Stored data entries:
/-- The requests that only read are answered OK with their reports, and change nothing but the interface's own items (R17, R93,
R137, R177); a branch, a selection or a limit outside its range is refused. The reply to READ_STATE, byte for byte: device state, halt
record, output lines, lock frequency, link and measurement condition, branch states, block cause sets, latch, breaker and capture (R17).
What READ_BRANCH gives of the decision (R93), at its place in the reply: the one held, from the branch's first closure in RUN, which its
window without the first-window mark shows (R69), and while BLOCKED, where none is held b = 0 and α = 2048 (log entry 22).
What READ_HISTORY gives (R177): the records of the ring from the number asked for on, in the ring's order and none skipped, at most as
many as asked for, and as many as fit; its mark is EMPTY for an empty ring and GAP where the number lies below the oldest; oldest, newest
and the continuing number, the last given plus one or the newest plus one. The places and codes of the payloads that 10.11 leaves open,
and the continuing number after 4,294,967,295, are the model's (log entry 10). -/
def Obligations.ReadsChangeNothing : Prop :=
  (∀ s : State, Receptive s →
     exec .readState s = .next (answered .readState .ok (stateReport s) s) ∧
     exec .readValvesChannelReport s = .next (answered .readValves .ok (channelReport s) s) ∧
     (∀ b : Branch, exec (.readBranch (BitVec.ofNat 8 b.number)) s =
       .next (answered .readBranch .ok (branchReport s b) s)) ∧
     (∀ x : Byte, 2 < x.toNat → exec (.readBranch x) s = .next (answered .readBranch .refusedRange [] s)) ∧
     (∀ (q : Index) (m : Byte), exec (.readHistory q m) s = .next
       (if 1 ≤ m.toNat ∧ m.toNat ≤ 16 then answered .readHistory .ok (historyReply s.hr q m.toNat) s
        else answered .readHistory .refusedRange [] s))) ∧
  (∀ (s : State) (q : Index) (m : Nat), RingOrdered s →
     let given := historyRecords s.hr q m
     given.length ≤ m ∧ given <+: recordsFrom s.hr q ∧ (given.map recordLength).sum ≤ 183 ∧
     (given.length < m → ∀ r, (recordsFrom s.hr q)[given.length]? = some r →
       183 < (given.map recordLength).sum + recordLength r) ∧
     (∀ i r r', (recordsFrom s.hr q)[i]? = some r → (recordsFrom s.hr q)[i + 1]? = some r' →
       r'.seq.toNat = r.seq.toNat + 1)) ∧
  (∀ (s : State) (q : Index) (m : Nat),
     let given := historyRecords s.hr q m
     let oldest : Nat := (s.hr.ring.head?.map fun r => r.seq.toNat).getD 0
     let newest : Nat := (s.hr.ring.getLast?.map fun r => r.seq.toNat).getD 0
     let flags : Byte := if s.hr.ring = [] then 2 else if q.toNat < oldest then 1 else 0
     let next : Nat :=
       if s.hr.ring = [] then 0
       else if given = [] then (newest + 1) % 4294967296
       else ((given.getLast?.map fun r => r.seq.toNat).getD 0 + 1) % 4294967296
     (∀ r, r ∈ recordsFrom s.hr q ↔ r ∈ s.hr.ring ∧ q.toNat ≤ r.seq.toNat) ∧
     historyReply s.hr q m = [flags, BitVec.ofNat 8 given.length] ++ bigEndian 4 oldest ++ bigEndian 4 newest ++
       bigEndian 4 next ++ (given.map recordBytes).flatten) ∧
  (∀ s : State,
     let opt (o : Option Nat) : List Byte := (o.map fun x => [1, BitVec.ofNat 8 x]).getD [0]
     let condition : Nat := if s.slr.link = .silent ∨ s.slr.link = .lost then 0
       else if (s.slr.chains.get .a).status = .failed ∧ (s.slr.chains.get .b).status = .failed then 1 else 2
     let sets (c : CauseSet) : Nat := c.supervisor.toNat + 2 * c.valve.toNat + 4 * c.sync.toNat + 8 * c.plant.toNat
     stateReport s = [BitVec.ofNat 8 (codeDevice s.oc.device), BitVec.ofNat 8 (codeHalt s.oc.halt.cause)] ++
       opt (s.oc.halt.branch.map Branch.number) ++ opt (s.oc.halt.group.map Group.number) ++
       opt (s.oc.halt.failure.map codeFailure) ++
       (s.oc.halt.frameIndex.map fun i => 1 :: bigEndian 4 i.toNat).getD [0] ++
       [BitVec.ofNat 8 s.oc.tripRequest.toNat, BitVec.ofNat 8 s.oc.fallbackActive.toNat] ++
       opt (s.oc.lockFrequency.map codeNominal) ++
       [BitVec.ofNat 8 (codeLink s.slr.link), BitVec.ofNat 8 condition] ++
       (Branch.all.map fun b => BitVec.ofNat 8 (codeBranchState (s.bdu.branches.get b).state)) ++
       (Branch.all.map fun b => BitVec.ofNat 8 (sets (s.causes.get b))) ++
       [if s.pli.latch = none then 1 else 0, BitVec.ofNat 8 (s.pli.inputs.get .furnaceBreaker).debounced.toNat,
         BitVec.ofNat 8 (codeCapture s.hr.capture)]) ∧
  (∀ (s : State) (x : Byte), Receptive s → 1 < x.toNat →
     exec (.requestFrame (requestBytes (s.sli.address.setWidth 8) 0x32 [x])) s =
       .next (answered .readValves .refusedRange [] s)) ∧
  (∀ (s : State) (b : Branch),
     let d := s.bdu.branches.get b
     let shown : Option Decision :=
       if d.state = .blocked then some (d.decision.getD ⟨0, 2048⟩)
       else if d.window.map (·.first) = some false then d.decision else none
     ((branchReport s b).drop 16).take (if shown = none then 1 else 5) =
       (shown.map fun x => 1 :: (bigEndian 2 x.susceptance ++ bigEndian 2 x.delay)).getD [0])

/-- READ_EVENTS reports every flag and count and clears them in the same step; its attention flag is down (R192). READ_VALVES with
the group selection: after the report each group's snapshot is its current status and its change latch is clear, and nothing else of
the groups changes (R137). The three READ_COUNTERS selections report, and with clear-after-read set exactly their counters to 0
(R42, R139, R189); the supervisory report counts the request itself; a clear byte above 1 and a selection above 2 are refused, with an
empty payload by the model's choice (log entry 10). -/
def Obligations.ReportsThatClear : Prop :=
  (∀ s : State, Receptive s →
     let u : State := { s with sli := { s.sli with events := noEvents } }
     exec .readEvents s = .next (answered .readEvents .ok (eventReport s.sli.events) u) ∧ attention u = false) ∧
  (∀ s : State, Receptive s → ∃ t, exec .readValvesGroupReport s = .next t ∧
     Replies t .readValves .ok (groupReport s) ∧ SameButValve s t ∧ t.hr = s.hr ∧
     t.vlc = { s.vlc with groups := t.vlc.groups } ∧
     ∀ g, t.vlc.groups.get g = { s.vlc.groups.get g with snapshot := currentStatus s g, changed := false }) ∧
  (∀ (s : State) (x : Byte), Receptive s →
     (1 < x.toNat →
       exec (.readCountersLink x) s = .next (answered .readCounters .refusedRange [] s) ∧
       exec (.readCountersValve x) s = .next (answered .readCounters .refusedRange [] s) ∧
       exec (.readCountersSupervisory x) s = .next (answered .readCounters .refusedRange [] s)) ∧
     (x = 0 →
       exec (.readCountersLink x) s = .next (answered .readCounters .ok (linkReport s.slr) s) ∧
       exec (.readCountersValve x) s = .next (answered .readCounters .ok (valveReport s.vlc) s) ∧
       exec (.readCountersSupervisory x) s = .next (answered .readCounters .ok
         (lineReport { s.sli.counters with accepted := count16 s.sli.counters.accepted }) s)) ∧
     (x = 1 →
       exec (.readCountersLink x) s = .next (answered .readCounters .ok (linkReport s.slr)
         { s with slr := { s.slr with counters := .zero } }) ∧
       (∃ t, exec (.readCountersValve x) s = .next t ∧ Replies t .readCounters .ok (valveReport s.vlc) ∧
         t = { s with sli := t.sli, vlc := { s.vlc with groups := t.vlc.groups, channels := t.vlc.channels } } ∧
         (∀ g, t.vlc.groups.get g = { s.vlc.groups.get g with counters := .zero }) ∧
         (∀ c, t.vlc.channels.get c = { s.vlc.channels.get c with frameErrors := 0, silences := 0 })) ∧
       (∃ t, exec (.readCountersSupervisory x) s = .next t ∧ t.sli.counters = .zero ∧
         Replies t .readCounters .ok (lineReport { s.sli.counters with accepted := count16 s.sli.counters.accepted }) ∧
         SameButSli s t ∧ t.sli.events = s.sli.events ∧ t.sli.mask = s.sli.mask))) ∧
  (∀ (s : State) (x y : Byte), Receptive s → 2 < x.toNat →
     exec (.requestFrame (requestBytes (s.sli.address.setWidth 8) 0x60 [x, y])) s =
       .next (answered .readCounters .refusedRange [] s))

/-! ## Requests that change settings -/

/-- R39: the compare tolerance is replaced by 0..32767 and a greater one refused, with runs and flags kept; a tolerance of 0 stops
all comparison and any other resumes it; every reset leaves 256. The empty payload of the refusal is the model's choice (log entry 10). -/
def Obligations.SetLinkReplacesTolerance : Prop :=
  (∀ (s : State) (v : Half), Receptive s → s.oc.device ≠ .unset ∨ configured s = false →
    exec (.setLink v) s = .next
      (if v.toNat ≤ 32767 then
        answered .setLink .ok (bigEndian 2 v.toNat) { s with slr := { s.slr with tolerance := v.toNat } }
       else answered .setLink .refusedRange [] s)) ∧
  (∀ (l : SampleLink) (pair : PerLink LinkWord), compared l pair = true ↔
    l.tolerance ≠ 0 ∧ (∀ c, parityGood (pair.get c) = true) ∧ ∀ c, (l.chains.get c).status ≠ .failed) ∧
  (∀ (k : ResetKind) (s : State), (beginReset k s).slr.tolerance = 256)

/-- SELECT_PRIMARY (R40): a channel that is not FAILED becomes primary, with no event and no switch counted; a FAILED one is
refused, and so is a byte that names no channel; that a refusal answers with the primary is the model's choice (log entry 10).
RESET_CHANNELS (R41): both channels GOOD with count 0, every run 0 and every flag clear; primary, block, used values and counters
kept; no event. The measurement condition follows at once. -/
def Obligations.ChannelRequests : Prop :=
  (∀ (s : State) (c : LinkChannel), Receptive s → s.oc.device ≠ .unset ∨ configured s = false →
     exec (.selectPrimary (BitVec.ofNat 8 c.number)) s = .next
       (if (s.slr.chains.get c).status = .failed then
         answered .selectPrimary .refusedState [BitVec.ofNat 8 s.slr.primary.number] s
        else answered .selectPrimary .ok [BitVec.ofNat 8 c.number] { s with slr := { s.slr with primary := c } })) ∧
  (∀ s : State, Receptive s → s.oc.device ≠ .unset ∨ configured s = false →
     ∃ t, exec .resetChannels s = .next t ∧ Replies t .resetChannels .ok [] ∧
       t = { s with sli := t.sli, slr := { s.slr with chains := t.slr.chains, quantities := t.slr.quantities } } ∧
       t.sli.events = s.sli.events ∧
       (∀ c, t.slr.chains.get c = ⟨.good, 0⟩) ∧
       (∀ q, t.slr.quantities.get q = ⟨(s.slr.quantities.get q).lastUsed, 0, 0, false⟩) ∧
       (measurementCondition t.slr = if s.slr.link = .silent ∨ s.slr.link = .lost then .absent else .normal)) ∧
  (∀ (s : State) (x : Byte), Receptive s → 1 < x.toNat →
     exec (.selectPrimary x) s = .next (answered .selectPrimary .refusedRange [BitVec.ofNat 8 s.slr.primary.number] s))

/-- SET_SYNC (R64): refused outside UNSET and READY before its ranges are looked at; one field out of range refuses all five;
otherwise all five are replaced. The reply carries the settings in force. SET_BRANCH (R91): all six settings of the named branch are
replaced, or none; a byte that names no branch is refused, with an empty payload (log entry 10); what stands beyond the 15th byte makes
no difference; in UNSET an accepted request is followed by the evaluation of the configuration (R2). SET_FILTERS (R92): twelve shares in
range replace the table and cancel an armed latch with cause SET_FILTERS (R161); one out of range refuses all. SET_VALVE (R136): all
seven settings are replaced, or none; open transactions keep what they took at opening. SET_ATTENTION_MASK (R191): a mask with any of
bits 29 to 31 is refused; any other replaces the mask, and the reply's attention flag is taken with it. -/
def Obligations.SettingsReplacedWholeOrRefused : Prop :=
  (∀ (s : State) (m : Byte) (h w : Half) (l lim : Byte), Receptive s → s.oc.device ≠ .unset ∨ configured s = false →
     let old := syncBytes s.ct.settings
     (s.oc.device ≠ .unset ∧ s.oc.device ≠ .ready →
       exec (.setSync m h w l lim) s = .next (answered .setSync .refusedState old s)) ∧
     (s.oc.device = .unset ∨ s.oc.device = .ready →
       (3 < m.toNat ∨ 16383 < h.toNat ∨ w.toNat < 64 ∨ 512 < w.toNat ∨ lim.toNat < 2 ∨ 16 < lim.toNat →
         exec (.setSync m h w l lim) s = .next (answered .setSync .refusedRange old s)) ∧
       (∀ a : AcquisitionMode, m = BitVec.ofNat 8 (codeMode a) → h.toNat ≤ 16383 → 64 ≤ w.toNat → w.toNat ≤ 512 →
         2 ≤ lim.toNat → lim.toNat ≤ 16 →
         exec (.setSync m h w l lim) s = .next (answered .setSync .ok ([m] ++ bigEndian 2 h.toNat ++ bigEndian 2 w.toNat ++ [l, lim])
           { s with ct := { s.ct with settings := ⟨a, h.toNat, w.toNat, l.toNat, lim.toNat⟩ } })))) ∧
  (∀ (s : State) (b : Branch) (k : BitVec 24) (tr fb st : Half) (hold : Byte) (fl : BitVec 32) (rest : List Byte),
     Receptive s → rest.length ≤ 185 →
     let ok := 1 ≤ k.toNat ∧ -2048 ≤ tr.toInt ∧ tr.toInt ≤ 2047 ∧ fb.toNat ≤ 4095 ∧ 1 ≤ st.toNat ∧ st.toNat ≤ 4095 ∧
       1 ≤ hold.toNat ∧ hold.toNat ≤ 32 ∧ fl.toNat ≤ 1073741824
     (ok → ∃ t, exec (.setBranch (BitVec.ofNat 8 b.number) k tr fb st hold fl rest) s = .next t ∧
       (t.bdu.branches.get b).settings = ⟨k.toNat, tr.toInt, fb.toNat, st.toNat, hold.toNat, fl.toNat⟩ ∧
       t.bdu = { s.bdu with branches := t.bdu.branches } ∧ t = { s with sli := t.sli, oc := t.oc, bdu := t.bdu } ∧
       (∀ c, c ≠ b → t.bdu.branches.get c = s.bdu.branches.get c) ∧
       t.bdu.branches.get b = { s.bdu.branches.get b with settings := (t.bdu.branches.get b).settings } ∧
       t.oc = { s.oc with device :=
         if s.oc.device = .unset ∧ s.table ≠ none ∧ ∀ c ∈ Branch.all, c ≠ b → (s.bdu.branches.get c).settings.gain ≠ 0 then .ready
         else s.oc.device } ∧
       Replies t .setBranch .ok (branchReport t b)) ∧
     (¬ ok → exec (.setBranch (BitVec.ofNat 8 b.number) k tr fb st hold fl rest) s =
       .next (answered .setBranch .refusedRange (branchReport s b) s))) ∧
  (∀ (s : State) (shares : List Half), Receptive s → shares.length = 12 → s.oc.device ≠ .unset ∨ configured s = false →
     ((∃ x ∈ shares, 4095 < x.toNat) → exec (.setFilters shares) s = .next (answered .setFilters .refusedRange (filterBytes s) s)) ∧
     ((∀ x ∈ shares, x.toNat ≤ 4095) → ∃ t, exec (.setFilters shares) s = .next t ∧
       filterBytes t = (shares.map fun x => bigEndian 2 x.toNat).flatten ∧ Replies t .setFilters .ok (filterBytes t) ∧
       t.bdu = { s.bdu with shares := t.bdu.shares } ∧ t.pli.latch = none ∧
       (s.pli.latch ≠ none → t.pli.lastCancel = some .setFilters ∧ t.pli.cancellations = count16 s.pli.cancellations ∧
         t.sli.events.get .presetCancelled = ⟨true, bump 255 (s.sli.events.get .presetCancelled).count⟩) ∧
       (s.pli.latch = none → t.pli = s.pli ∧ t.sli.events = s.sli.events) ∧
       t = { s with bdu := t.bdu, pli := t.pli, sli := t.sli })) ∧
  (∀ (s : State) (g r : Byte) (last : Half) (ref mis red trip : Byte), Receptive s →
     s.oc.device ≠ .unset ∨ configured s = false →
     exec (.setValve g r last ref mis red trip) s = .next
       (if 8 ≤ g.toNat ∧ g.toNat ≤ 128 ∧ r.toNat ≤ 3 ∧ 1536 ≤ last.toNat ∧ last.toNat ≤ 2040 ∧ 1 ≤ ref.toNat ∧
           ref.toNat ≤ 16 ∧ 1 ≤ mis.toNat ∧ mis.toNat ≤ 8 ∧ red.toNat ≤ 7 ∧ trip.toNat ≤ 1 then
         answered .setValve .ok ([g, r] ++ bigEndian 2 last.toNat ++ [ref, mis, red, trip])
           { s with vlc := { s.vlc with settings :=
               ⟨g.toNat, r.toNat, last.toNat, ref.toNat, mis.toNat, red.toNat, trip == 1⟩ } }
        else answered .setValve .refusedRange (valveSettingBytes s.vlc.settings) s)) ∧
  (∀ (s : State) (m : BitVec 32), Receptive s → s.oc.device ≠ .unset ∨ configured s = false →
     exec (.setAttentionMask m) s = .next
       (if m.toNat < 536870912 then
         answered .setAttentionMask .ok (bigEndian 4 m.toNat) { s with sli := { s.sli with mask := m } }
        else answered .setAttentionMask .refusedRange (bigEndian 4 s.sli.mask.toNat) s)) ∧
  (∀ (s : State) (x : Byte) (k : BitVec 24) (tr fb st : Half) (hold : Byte) (fl : BitVec 32) (rest : List Byte),
     Receptive s → rest.length ≤ 185 → 2 < x.toNat →
     exec (.setBranch x k tr fb st hold fl rest) s = .next (answered .setBranch .refusedRange [] s))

• **Your goal**
Return from the data every line that holds "setValve".

• **Solution to this exercise**
     exec (.setValve g r last ref mis red trip) s = .next
         answered .setValve .ok ([g, r] ++ bigEndian 2 last.toNat ++ [ref, mis, red, trip])
        else answered .setValve .refusedRange (valveSettingBytes s.vlc.settings) s)) ∧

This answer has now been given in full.